7. Sequential Pattern Mining (PrefixSpan)¶

import pandas as pd
from rusket import PrefixSpan

clickstream = pd.DataFrame({
    "session_id": [1, 1, 1, 2, 2, 3, 3, 3, 4, 4, 4],
    "timestamp":  [10, 20, 30, 15, 25, 5, 15, 35, 10, 18, 40],
    "page": [
        "Home", "Pricing", "Checkout",
        "Home", "Pricing",
        "Features", "Pricing", "Checkout",
        "Home", "Features", "Checkout",
    ],
})

miner = PrefixSpan.from_transactions(
    clickstream,
    user_col="session_id",
    time_col="timestamp",
    item_col="page",
    min_support=2,
    max_len=4,
)
patterns_df = miner.mine()
print(patterns_df.head(10))

8. High-Utility Pattern Mining (HUPM)¶

import pandas as pd
from rusket import HUPM

receipts = pd.DataFrame({
    "receipt_id": [1, 1, 1, 2, 2, 3, 3, 4, 4, 4],
    "product":    ["champagne", "foie_gras", "truffle_oil",
                   "champagne", "truffle_oil",
                   "foie_gras", "truffle_oil",
                   "champagne", "foie_gras", "truffle_oil"],
    "margin":     [18.50, 14.00, 8.00, 18.50, 8.00, 14.00, 8.00, 18.50, 14.00, 8.00],
})

high_value = HUPM.from_transactions(
    receipts,
    transaction_col="receipt_id",
    item_col="product",
    utility_col="margin",
    min_utility=30.0,
).mine()

9. Native Polars Integration¶

All miners accept Polars DataFrames directly — no conversion needed:

import polars as pl
from rusket import FPGrowth

df_pl = pl.read_parquet("transactions.parquet")

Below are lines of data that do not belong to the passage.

/-! ### Commands, command level -/

/-- S7: bits 1, 0, 1 pack to 5. -/
theorem test_pack_order : runCommand hw 0 (.pack 3) ⟨1, [true, false, true]⟩ = some ([⟨.okLast, 5⟩], ⟨1, []⟩) := by decide
/-- V25: 32 bits use up one refill and start no other. -/
theorem test_pack_v25 : runCommand hw 2 (.pack 32) ⟨1, []⟩ = some ([⟨.okLast, 0x300EF9C7⟩], ⟨0x0060000025000005, []⟩) := by decide
/-- V27: the widest pack. -/
theorem test_pack_v27 : runCommand hw 2 (.pack 64) ⟨1, []⟩ =
    some ([⟨.okLast, 0x7C43F03A300EF9C7⟩], ⟨0x04C10E02C201A84A, [false, true, false, true]⟩) := by decide
/-- V28: the whole operand is compared. -/
theorem test_pack_v28 : runCommand hw 2 (.pack 128) ⟨1, []⟩ = some ([⟨.err, 2⟩], ⟨1, []⟩) := by decide
/-- V34: a rejected candidate. -/
theorem test_bounded_v34 : (runCommand hw 2 (.bounded 6) ⟨1, []⟩).map (fun r => (r.1, r.2.q.length)) =
    some ([⟨.okLast, 0⟩], 26) := by decide
/-- V38: a power of two draws one bit more, three candidates. -/
theorem test_bounded_v38 : runCommand hw 3 (.bounded 256) ⟨1, []⟩ =
    some ([⟨.okLast, 3⟩], ⟨0x0060000025000005, [false, true, true, false, false]⟩) := by decide
/-- P3 step 5: an unsigned comparison of 64 bits. -/
theorem test_bounded_unsigned : (runCommand hw 3 (.bounded 0xFFFFFFFFFFFFFFFF) ⟨0x04C10E02C201A84A, [false, true, false, true]⟩).map
    (fun r => (r.1, r.2.state, r.2.q.length)) = some ([⟨.okLast, 0xF92721369B52B26A⟩], 0x63F8FC71A77F12FA, 20) := by decide
/-- V47 row 2: the first bit after the default reset. -/
theorem test_bit_v47 : (runCommand hw 3 (.bit 0) ⟨0x499602D2, []⟩).map (fun r => (r.1, r.2.state, r.2.q.length)) =
    some ([⟨.okLast, 0⟩], 0xA5F7F3C579E7343F, 38) := by decide
/-- S6: one beat a bit, the last one `OK_LAST`. -/
theorem test_bits_beats : runCommand hw 0 (.bits 3) ⟨1, [true, false, true, true]⟩ =
    some ([⟨.okMore, 1⟩, ⟨.okMore, 0⟩, ⟨.okLast, 1⟩], ⟨1, [true]⟩) := by decide

/-! ### Steps (V51, V52, R142 to R146), the word on the channel first -/

/-- V51 step 1: `bounded 2` is accepted. -/
theorem test_step_accept_bounded : goesTo (step (seedOne.withFetchWord 67 0x40000000000000002)) (fun t =>
    decide (t = { seedOne with phase := .need, opr := 4, maxr := 2, kreg := 2 })) = true := by decide
/-- V51 step 2: `Q` is empty and a bit is wanted. -/
theorem test_step_need_fill : goesTo (step { blockWith .need 1 [] with kreg := 2 }) (fun t => decide (t.phase = .fill)) = true := by decide
/-- V51 step 3: a word is pulled and its 14 bits appended. -/
theorem test_step_fill : goesTo (step (blockWith .fill 1 [])) (fun t =>
    decide (t.phase = .fill ∧ t.state = 0x0000008008001001 ∧ t.len = 14)) = true := by decide
/-- V51 step 5: 32 bits are enough. -/
theorem test_step_fill_done : goesTo (step (blockWith .fill 1 (List.replicate 32 true))) (fun t =>
    decide (t.phase = .need ∧ t.len = 32 ∧ t.state = 1)) = true := by decide
/-- V51 step 7: the second bit goes to position 1. -/
theorem test_step_draw : goesTo (step { blockWith .need 1 [true, false] with kreg := 2, cnt := 1, acc := 1 }) (fun t =>
    decide (t.phase = .need ∧ t.q = [false] ∧ t.head = 1 ∧ t.cnt = 2 ∧ t.acc = 3)) = true := by decide
/-- V51 step 9: a candidate that is not below the operand is rejected. -/
theorem test_step_reject : goesTo (step { blockWith .check 1 [] with opr := 4, maxr := 2, kreg := 2, cnt := 2, acc := 3 }) (fun t =>
    decide (t.phase = .need ∧ t.cnt = 0 ∧ t.acc = 0 ∧ t.maxr = 2 ∧ t.kreg = 2)) = true := by decide
/-- V51 step 13: the candidate is accepted. -/
theorem test_step_accept_candidate : goesTo (step { blockWith .check 1 [] with opr := 4, maxr := 2, kreg := 2, cnt := 2, acc := 1 })
    (fun t => decide (t.phase = .resp ∧ t.rsp = ⟨.okLast, 1⟩ ∧ t.rspOut = some 0x00000000000000001#66)) = true := by decide
/-- V52 step 4: `REM` counts down and the beat is `OK_MORE`. -/
theorem test_step_bits_more : goesTo (step { blockWith .check 1 [] with opr := 2, kreg := 1, cnt := 1, rem := 2 }) (fun t =>
    decide (t.phase = .resp ∧ t.rem = 1 ∧ t.rsp = ⟨.okMore, 0⟩)) = true := by decide
/-- V52 step 9: the last bit. -/
theorem test_step_bits_last : goesTo (step { blockWith .check 1 [] with opr := 2, kreg := 1, cnt := 1, rem := 1, acc := 1 }) (fun t =>
    decide (t.phase = .resp ∧ t.rem = 0 ∧ t.rsp = ⟨.okLast, 1⟩)) = true := by decide
/-- V52 step 5: the host does not take the beat. -/
theorem test_step_hold : goesTo (step { blockWith .resp 1 [true] with rspReady := false }) (fun t =>
    decide (t = { blockWith .resp 1 [true] with rspReady := false })) = true := by decide
/-- V52 step 6: an `OK_MORE` beat is taken, the next bit is drawn. -/
theorem test_step_more : goesTo (step { blockWith .resp 1 [] with rsp := ⟨.okMore, 0⟩, opr := 2, kreg := 1, cnt := 1, rem := 1 })
    (fun t => decide (t.phase = .need ∧ t.cnt = 0 ∧ t.sent = [⟨.okMore, 0⟩])) = true := by decide
/-- V52 step 10: the last beat is taken. -/
theorem test_step_last : goesTo (step { blockWith .resp 1 [] with rsp := ⟨.okLast, 1⟩ }) (fun t =>
    decide (t.phase = .idle ∧ t.sent = [⟨.okLast, 1⟩])) = true := by decide
/-- V50: a reserved word is refused. -/
theorem test_step_refuse : goesTo (step (seedOne.withFetchWord 67 0x70000000000000123)) (fun t =>
    decide (t = { seedOne with phase := .resp, opr := 7, rsp := ⟨.err, 1⟩ })) = true := by decide
/-- V28: `pack 65` is refused at acceptance. -/
theorem test_step_refuse_pack : goesTo (step (seedOne.withFetchWord 67 0x30000000000000041)) (fun t =>
    decide (t = { seedOne with phase := .resp, opr := 3, rsp := ⟨.err, 2⟩ })) = true := by decide
/-- R108: `bits 0`. -/
theorem test_step_bits_zero : goesTo (step (seedOne.withFetchWord 67 0x20000000000000000)) (fun t =>
    decide (t = { seedOne with phase := .resp, opr := 2, rsp := ⟨.doneEmpty, 0⟩ })) = true := by decide
/-- R192: a word offered while another waits is handed over after it. -/
theorem test_offer_waits : (hostTurn hw { seedOne with cmd := some 0, script := [.offer 1] }).cmd = some 0 := by decide
/-- V49: reset, rows 2 and 3. -/
theorem test_reset_v49 : (seedState hw false 0xDEADBEEF, seedState hw true 0, seedState hw true 0x8000000000000000) =
    (0x00000000499602D2, 1, 0x8000000000000000) := by decide
/-- R183: reset in the middle of a refill. -/
theorem test_reset_abandons : goesTo (step { blockWith .fill 5 [true] with script := [.assertReset true 9], opr := 4 }) (fun t =>
    decide (t.phase = .idle ∧ t.state = 9 ∧ t.q = [] ∧ t.opr = 0 ∧ t.rst = true ∧ t.cmdReady = false)) = true := by decide

/-! ### Witnesses: encoding -/

theorem witness_DecodeEncodeRoundTrip : Instr.wellFormed (.pack 0xFFFFFFFFFFFFFFFF) = true ∧ Instr.wellFormed (.reserved7 1) = true ∧
    Instr.wellFormed (.bit 0xDEAD) = true ∧ Instr.wellFormed (.bits 0) = true ∧ Instr.wellFormed (.bounded 1) = true := by decide
theorem witness_OpcodeMapByMask : (0x1000000000000DEAD#67 &&& 0x70000000000000000#67 = 0x10000000000000000#67) ∧
    (0x2FFFFFFFFFFFFFFFF#67 &&& 0x70000000000000000#67 = 0x20000000000000000#67) ∧
    (0x30000000000000001#67 &&& 0x70000000000000000#67 = 0x30000000000000000#67) ∧
    (0x4FFFFFFFFFFFFFFFF#67 &&& 0x70000000000000000#67 = 0x40000000000000000#67) ∧
    (0x00000000000000001#67 &&& 0x70000000000000000#67 = 0x00000000000000000#67) ∧
    (0x50000000000000001#67 &&& 0x70000000000000000#67 = 0x50000000000000000#67) ∧
    (0x60000000000000001#67 &&& 0x70000000000000000#67 = 0x60000000000000000#67) ∧
    (0x7FFFFFFFFFFFFFFFF#67 &&& 0x70000000000000000#67 = 0x70000000000000000#67) := by decide
theorem witness_TextFormAssembles : (2 ^ 64 - 1 < 2 ^ 64 ∧ 7 < 8) ∧ (2 ^ 64 ≤ 2 ^ 64) ∧ (8 ≤ 8) := by decide

/-! ### Witnesses: scrambler, whitening, FIFO -/

theorem witness_ScramblerBitByBit : (0 < 1 ∧ 1 < 64 ∧ 0 < 64) ∧ (0 < 63 ∧ 63 < 64) := by decide
theorem witness_ScramblerBijectiveNonzero : (1 : Word) ≠ 0 ∧ xsWord hw 1 = xsWord hw 1 := by decide
theorem witness_ScramblerAnyParameters : Config.wellFormed hw = true ∧
    Config.wellFormed { hw with shA := 63, dirA := .right, shB := 1, dirB := .left, mult := 1 } = true := by decide
theorem witness_RefillBounds : refill hw 2 ⟨1, []⟩ = some ⟨0x0060000025000005, group hw 0xC578FEF1053EAD1D ++ group hw 0xA5B882CBBE205191⟩ := by
  decide
theorem witness_RefillOnlyWhenEmpty : (nextBit hw 2 ⟨1, []⟩).isSome = true ∧ refill hw 1 ⟨1, []⟩ = none := by decide
theorem witness_RingRealisesFifo_reset : seedOne.q = [] ∧ seedOne.head = 0 := by decide
/-- A window that wraps: entries 63 and 0, with other bits in the dead entries. -/
theorem witness_RingRealisesFifo : Ring.realises ⟨0xC000000000000002#64, 63, 2⟩ { seedOne with q := [true, false], head := 63 } ∧
    ({ seedOne with q := [true, false], head := 63 } : State).fmem 63 = some true ∧ 2 + 62 ≤ 64 :=
  ⟨⟨by decide, by decide⟩, by decide, by decide⟩

/-! ### Witnesses: packing and sampling -/

theorem witness_PackTakesNextBits : 64 ≤ 64 ∧ (packBits hw 2 64 ⟨1, []⟩).isSome = true ∧ packBits hw 0 0 ⟨1, []⟩ = some (0, ⟨1, []⟩) := by
  decide
theorem witness_BitBitsPackAgree : (3 : Word) ≠ 0 ∧ (3 : Word).toNat ≤ 64 ∧
    runCommand hw 0 (.bits 0) ⟨1, []⟩ = some ([⟨.doneEmpty, 0⟩], ⟨1, []⟩) ∧
    runCommand hw 0 (.bits 3) ⟨1, [true, false, true]⟩ = some ([⟨.okMore, 1⟩, ⟨.okMore, 0⟩, ⟨.okLast, 1⟩], ⟨1, []⟩) := by decide
theorem witness_WidthOfMax : 1 ≤ (1 : Word).toNat ∧ 2 ≤ (256 : Word).toNat ∧ bitlen 256 = 9 ∧ bitlen 255 = 8 ∧
    bitlen 0xFFFFFFFFFFFFFFFF = 64 := by decide
theorem witness_SampleBelowMax : sample hw 0 6 ⟨1, []⟩ = none ∧ sample hw 1 1 ⟨1, []⟩ = some (0, ⟨1, []⟩) ∧
    sample hw 2 6 ⟨1, [true, true, true, true, false, true]⟩ = some (5, ⟨1, []⟩) := by decide
theorem witness_SampleTakesWholeAttempts : 2 ≤ (6 : Word).toNat ∧ sample hw 0 1 ⟨1, []⟩ = some (0, ⟨1, []⟩) ∧
    sample hw 2 6 ⟨1, [true, true, true, true, false, true]⟩ = some (5, ⟨1, []⟩) ∧
    sample hw 1 2 ⟨1, [true, false]⟩ = some (1, ⟨1, []⟩) := by decide
theorem witness_ZeroConsumptionCommands : 64 < (65 : Word).toNat := by decide
theorem witness_ReplyShapes :
    runCommand hw 0 (.bits 2) ⟨1, [true, false]⟩ = some ([⟨.okMore, 1⟩, ⟨.okLast, 0⟩], ⟨1, []⟩) ∧ (2 : Word) ≠ 0 ∧
    (runCommand hw 2 (.pack 64) ⟨1, []⟩).isSome = true ∧ (64 : Word).toNat ≤ 64 ∧
    runCommand hw 1 (.bounded 2) ⟨1, [true, false]⟩ = some ([⟨.okLast, 1⟩], ⟨1, []⟩) ∧ 1 ≤ (2 : Word).toNat ∧
    runCommand hw 0 (.bit 9) ⟨1, [true]⟩ = some ([⟨.okLast, 1⟩], ⟨1, []⟩) ∧
    runCommand hw 0 (.bits 0) ⟨1, []⟩ = some ([⟨.doneEmpty, 0⟩], ⟨1, []⟩) ∧
    runCommand hw 0 (.reserved5 9) ⟨1, []⟩ = some ([⟨.err, 1⟩], ⟨1, []⟩) := by decide
/-- V55: `bit` under thresholds 1 and 32. -/
theorem witness_RepliesIndependentOfThreshold : (1 : Nat) ≤ 1 ∧
    (runCommands hw 2 [.bit 0, .pack 0] (genReset hw true 1)).map (fun r => (r.1, r.2.state)) =
      some ([⟨.okLast, 1⟩, ⟨.okLast, 0⟩], 0x0060000025000005) ∧
    (runCommands { hw with thresh := 1 } 1 [.bit 0, .pack 0] (genReset { hw with thresh := 1 } true 1)).map (fun r => (r.1, r.2.state)) =
      some ([⟨.okLast, 1⟩, ⟨.okLast, 0⟩], 0x0000008008001001) := by decide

freq = FPGrowth.from_transactions(
    df_pl,
    transaction_col="order_id",
    item_col="product_id",
    min_support=0.05,
    use_colnames=True,
).mine()

10. Spark / Databricks Integration¶

Streaming 1B+ Rows from Spark¶

from rusket import FPMiner

spark_df = spark.table("silver_transactions")
frequent_itemsets = FPMiner(
    spark_df,
    n_items=500_000,
    txn_col="transaction_id",
    item_col="product_id",
    min_support=0.001,
).mine()

Distributed Parallel Mining (Grouped)¶

from rusket.spark import mine_grouped

regional_rules_df = mine_grouped(spark_df, group_col="store_id", min_support=0.05)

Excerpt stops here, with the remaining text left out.